What is known already
For transgender men, the fertility preservation strategy of ovarian stimulation may interfere with the desired masculine characteristics and enhance gender dysphoria. Alternatively, ovarian tissue oocytes collected ex vivo could serve as potential gametes, not requiring ovarian stimulation. Oocytes can be collected during gender affirming surgery, matured, and vitrified. Ovarian tissue oocyte in vitro maturation (OTO-IVM) has successfully been used for cancer patients, as live births have been reported. OTO-IVM in transgender men demonstrated sufficient maturation rates and survival following vitrification. Nevertheless, a decreased fertilization potential of these oocytes and severely compromised embryonic development have been observed.

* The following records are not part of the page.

/-! `State.updThread` changes threads alone. -/
@[simp] theorem State.updThread_grp (a : Actor) (f : Thread → Thread) : (s.updThread a f).grp = s.grp := by unfold State.updThread; split <;> rfl
@[simp] theorem State.updThread_agenda (a : Actor) (f : Thread → Thread) : (s.updThread a f).agenda = s.agenda := by unfold State.updThread; split <;> rfl
@[simp] theorem State.updThread_tick (a : Actor) (f : Thread → Thread) : (s.updThread a f).tick = s.tick := by unfold State.updThread; split <;> rfl
@[simp] theorem State.updThread_next (a : Actor) (f : Thread → Thread) : (s.updThread a f).next = s.next := by unfold State.updThread; split <;> rfl
@[simp] theorem State.updThread_squads (a : Actor) (f : Thread → Thread) : (s.updThread a f).squads = s.squads := by unfold State.updThread; split <;> rfl
@[simp] theorem State.updThread_crews (a : Actor) (f : Thread → Thread) : (s.updThread a f).crews = s.crews := by unfold State.updThread; split <;> rfl
@[simp] theorem State.updThread_launches (a : Actor) (f : Thread → Thread) : (s.updThread a f).launches = s.launches := by unfold State.updThread; split <;> rfl
@[simp] theorem State.updThread_ctxs (a : Actor) (f : Thread → Thread) : (s.updThread a f).ctxs = s.ctxs := by unfold State.updThread; split <;> rfl
@[simp] theorem State.updThread_cycles (a : Actor) (f : Thread → Thread) : (s.updThread a f).cycles = s.cycles := by unfold State.updThread; split <;> rfl
@[simp] theorem State.updThread_flights (a : Actor) (f : Thread → Thread) : (s.updThread a f).flights = s.flights := by unfold State.updThread; split <;> rfl
@[simp] theorem State.updThread_mem (a : Actor) (f : Thread → Thread) : (s.updThread a f).mem = s.mem := by unfold State.updThread; split <;> rfl
@[simp] theorem State.updThread_failing (a : Actor) (f : Thread → Thread) : (s.updThread a f).failing = s.failing := by unfold State.updThread; split <;> rfl
@[simp] theorem State.updThread_l1 (a : Actor) (f : Thread → Thread) : (s.updThread a f).l1 = s.l1 := by unfold State.updThread; split <;> rfl
@[simp] theorem State.updThread_mtlb (a : Actor) (f : Thread → Thread) : (s.updThread a f).mtlb = s.mtlb := by unfold State.updThread; split <;> rfl
@[simp] theorem State.updThread_items (a : Actor) (f : Thread → Thread) : (s.updThread a f).items = s.items := by unfold State.updThread; split <;> rfl
@[simp] theorem State.updThread_tokens (a : Actor) (f : Thread → Thread) : (s.updThread a f).tokens = s.tokens := by unfold State.updThread; split <;> rfl
@[simp] theorem State.updThread_records (a : Actor) (f : Thread → Thread) : (s.updThread a f).records = s.records := by unfold State.updThread; split <;> rfl
@[simp] theorem State.updThread_jobs (a : Actor) (f : Thread → Thread) : (s.updThread a f).jobs = s.jobs := by unfold State.updThread; split <;> rfl
@[simp] theorem State.updThread_engines (a : Actor) (f : Thread → Thread) : (s.updThread a f).engines = s.engines := by unfold State.updThread; split <;> rfl
@[simp] theorem State.updThread_savedEngines (a : Actor) (f : Thread → Thread) : (s.updThread a f).savedEngines = s.savedEngines := by unfold State.updThread; split <;> rfl
@[simp] theorem State.updThread_queues (a : Actor) (f : Thread → Thread) : (s.updThread a f).queues = s.queues := by unfold State.updThread; split <;> rfl
@[simp] theorem State.updThread_qcmds (a : Actor) (f : Thread → Thread) : (s.updThread a f).qcmds = s.qcmds := by unfold State.updThread; split <;> rfl
@[simp] theorem State.updThread_tasks (a : Actor) (f : Thread → Thread) : (s.updThread a f).tasks = s.tasks := by unfold State.updThread; split <;> rfl
@[simp] theorem State.updThread_relaunches (a : Actor) (f : Thread → Thread) : (s.updThread a f).relaunches = s.relaunches := by unfold State.updThread; split <;> rfl
@[simp] theorem State.updThread_rays (a : Actor) (f : Thread → Thread) : (s.updThread a f).rays = s.rays := by unfold State.updThread; split <;> rfl
@[simp] theorem State.updThread_vales (a : Actor) (f : Thread → Thread) : (s.updThread a f).vales = s.vales := by unfold State.updThread; split <;> rfl
@[simp] theorem State.updThread_raySeq (a : Actor) (f : Thread → Thread) : (s.updThread a f).raySeq = s.raySeq := by unfold State.updThread; split <;> rfl
@[simp] theorem State.updThread_services (a : Actor) (f : Thread → Thread) : (s.updThread a f).services = s.services := by unfold State.updThread; split <;> rfl
@[simp] theorem State.updThread_mgmt (a : Actor) (f : Thread → Thread) : (s.updThread a f).mgmt = s.mgmt := by unfold State.updThread; split <;> rfl
@[simp] theorem State.updThread_slots (a : Actor) (f : Thread → Thread) : (s.updThread a f).slots = s.slots := by unfold State.updThread; split <;> rfl
@[simp] theorem State.updThread_traces (a : Actor) (f : Thread → Thread) : (s.updThread a f).traces = s.traces := by unfold State.updThread; split <;> rfl
@[simp] theorem State.updThread_plat (a : Actor) (f : Thread → Thread) : (s.updThread a f).plat = s.plat := by unfold State.updThread; split <;> rfl
@[simp] theorem State.updThread_lastEntry (a : Actor) (f : Thread → Thread) : (s.updThread a f).lastEntry = s.lastEntry := by unfold State.updThread; split <;> rfl
@[simp] theorem State.updThread_accepts (a : Actor) (f : Thread → Thread) : (s.updThread a f).accepts = s.accepts := by unfold State.updThread; split <;> rfl
@[simp] theorem State.updThread_retiredTo (a : Actor) (f : Thread → Thread) : (s.updThread a f).retiredTo = s.retiredTo := by unfold State.updThread; split <;> rfl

Study design, size, duration
Patients between 18-24 years were recruited for this study from November 2020 to September 2021. Ovaries from 14 transgender men were collected in either cold (4oC, OTO-Cold) or warm (37oC, OTO-Warm) collection medium, to verify the best collection method. Following ovarian manipulation, cumulus oocyte complexes (COCs) were harvested from spent medium and underwent maturation for 48hrs. ST was performed to overcome inferior fertilization and embryonic development.
Participants/materials, setting, methods
Injected IVM oocytes underwent calcium imaging or were monitored for embryonic developmental potential. In vitro matured GV (germinal vesicle), MI (metaphase I) and in vivo matured oocytes with clusters of smooth endoplasmic reticulum (SERa) served as controls and cytoplasmic recipients for ST. OTO-IVM or control oocytes were used as spindle donors (ST-OTO or Control-ST respectively). Genetic analysis was performed to detect chromosomal abnormalities in embryos from all groups.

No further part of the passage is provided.